To prevent inductance from saturation when starting the source or in case of a short circuit at the output, it is necessary to limit the duty cycle of the control signal. To do this, we output the comparator output signal (CMP1_out) to the CLC (I element), and to the other input - the reference PWM of saw formation (PWM signal, Fig. 10). The pulse width of the PWM will serve as a limiter for the duty ratio of the DRV control signal (limit the signal from the comparator output).
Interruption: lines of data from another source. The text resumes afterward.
-- ==== Sys2Proof/Machine/Qcp.lean ====
section
/-! DEFINITION. The QCP engine (R431 to R450, R454, R456): what it does with each frame the host sends, and the frames it sends of itself. -/

namespace Sys2Proof.Machine

/-! ### Frames at the head of a receive queue -/

/-- Opcodes a host may send (Table 12.2). -/
def hostOp (op : Nat) : Bool := [0x01, 0x04, 0x10, 0x11, 0x13, 0x30, 0x32, 0x33, 0x41].contains op

/-- The engine takes the oldest frame of a front-end receive queue with CONSUMER = 1. A frame R431 or R432 discards is counted; one with
another opcode is left to that opcode's command. -/
def engineTake (port q op : Nat) (run : Flow → QHead → List Byte → List Byte → Block → Block) (b : Block) : Block :=
  let u := uFe port
  if !mainOn b || consumerOf b u q != 1 then b
  else match rxOf (portOf b u) q with
  | [] => b
  | f :: _ =>
    let bad := qcount Off.qcpRxBadLo (rxRelease u q b)
    match qcpIn b port f.bytes with
    | none => bad
    | some (fl, p) => match qcpParse p with
      | none => bad
      | some (h, c, tag) =>
        if h.dev || !hostOp h.op then bad else if h.op = op then run fl h c tag (rxRelease u q b) else b

/-- An authentic frame of a session (R433, R434). -/
def engineAuth (port q op : Nat) (run : Sess → Flow → QHead → List Byte → Block → Block) (b : Block) : Block :=
  engineTake port q op (fun fl h c tag b =>
    let r := sessTake false false fl h c tag b
    match r.1 with
    | some (s, p) => run s fl h p r.2
    | none => r.2) b

/-! ### Queues -/

/-- How far an index lies from another, modulo 2³² (R441). -/
def ahead (base i : Nat) : Nat := (i + 2 ^ 32 - base % 2 ^ 32) % 2 ^ 32
def isBelow (base i : Nat) : Bool := decide (2 ^ 31 ≤ ahead base i)

def queueRunOf (b : Block) (q : Nat) : QueueRun := b.qcp.queues.get ⟨[], [], [], [], 0⟩ q
def setQueueRun (q : Nat) (r : QueueRun) (b : Block) : Block := modQcp (fun x => { x with queues := x.queues.put q r }) b
def modQueueRun (q : Nat) (f : QueueRun → QueueRun) (b : Block) : Block := setQueueRun q (f (queueRunOf b q)) b

/-- May a key name a job slot (R437)? A slot without a job belongs to nobody. -/
def mayName (b : Block) (pub : List Byte) (j : Nat) : Bool := match b.qcp.jobs.find j with
  | some x => x.owner == pub
  | none => true

/-- Why a frame that names a queue is refused: it is not there as one of the types, or belongs to another key. -/
def queueRefusal (s : Sess) (q : Nat) (types : List Nat) (b : Block) : Option Status × Block :=
  let u := useQueue q b
  let b := u.2
  if !u.1 || !types.contains (qType b q) || !qEnabled b q then (some .notPresent, b)
  else if !mayName b s.pub (qJob b q) then (some .authFailed, b)
  else (none, b)

/-- Is a page of the queue on its way in or out? -/
def pagesMove (b : Block) (q : Nat) : Bool := (b.ctx.pageIns.any fun x => x.queue == q) || b.ctx.moves.any fun m => m.queue == q

/-- Why a page frame is refused: it names no session, or another key's. One that is disabled or closing ends what is under way for it (R300, R302). -/
def pageRefusal (s : Sess) (q : Nat) (b : Block) : Option Status × Block :=
  let u := useQueue q b
  let b := u.2
  if !u.1 || qType b q != 1 || !(qEnabled b q || pagesMove b q) then (some .notPresent, b)
  else if !mayName b s.pub (qJob b q) then (some .authFailed, b)
  else (none, b)

/-- QSTATUS: PROD and DSEQ as they stand; FIRST_MISSING is a free value where R442 does not give it. -/
def qstatus (id : Nat) (fl : Flow) (q : Nat) (st : Status) (missing : Option Nat) (b : Block) : Block :=
  let m := match missing with
    | some i => (i, b)
    | none => takeFree b
  sessSend id fl 0x12 q [] (leBytes 2 (statusCode st) ++ [0, 0] ++ leBytes 4 (qProd m.2 q) ++ leBytes 4 (qDseq m.2 q) ++ leBytes 4 m.1) false m.2

/-! ### CMD_WRITE (R440) -/

/-- The index has arrived since it was last consumed. -/
def hasArrived (b : Block) (q i : Nat) : Bool := (queueRunOf b q).arrived.contains i

/-- Indices below CONS have been consumed: their arrival is forgotten. -/
def pruneArrived (q : Nat) (b : Block) : Block :=
  let c := qCons b q
  modQueueRun q (fun r => { r with arrived := r.arrived.filter fun i => !isBelow c i }) b

/-- Write one entry; an index below PROD was already made visible. -/
def writeEntry (q i : Nat) (e : List Byte) (b : Block) : Block :=
  if isBelow (qProd b q) i then qcount Off.qcpCmdLateLo b
  else
    let b := (granaryWrite ⟨uQcp, none, false, false⟩ (ringAt b q i) e none b).2
    modQueueRun q (fun r => { r with arrived := if r.arrived.contains i then r.arrived else r.arrived ++ [i] }) b

/-! ### Doorbells (R441, R442) -/

/-- Has every index from PROD up to a doorbell's PROD − 1 arrived? -/
def allArrived (b : Block) (q prod : Nat) : Bool :=
  let n := ahead (qProd b q) prod
  decide (n ≤ 2 ^ qDepth b q) && (List.range n).all fun k => hasArrived b q ((qProd b q + k) % 2 ^ 32)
Fig.9 PWM controller SMPS in the voltage control mode with proportional control.

Fig.10. Work diagrams of the PWM controller with voltage control

Current Control (Current Mode)

This method eliminates the drawback of the voltage control mode. In this method, the controller receives a second feedback loop. The internal fast loop serves to control the current of the power switch (inductance) at each cycle of its activation. When a signal is applied to the opening of the power key, the current through the inductance, and hence through the power key, begins to grow linearly. When the threshold is reached, the power switch opens, and the output of the inductance through the diode begins. By time or by detecting zero current in the inductance (in continuous current or critical conductivity mode, CCrM) the cycle repeats.

Since the power switch opens when a peak current is reached, the stored energy in the inductance is constant regardless of the input voltage (a change in the input voltage affects the charge rate). The second loop of the regulation loop controls the output voltage.

Current control with hysteresis control: similar to the voltage control method — the PWM control of the power switch is performed on / off depending on the output voltage.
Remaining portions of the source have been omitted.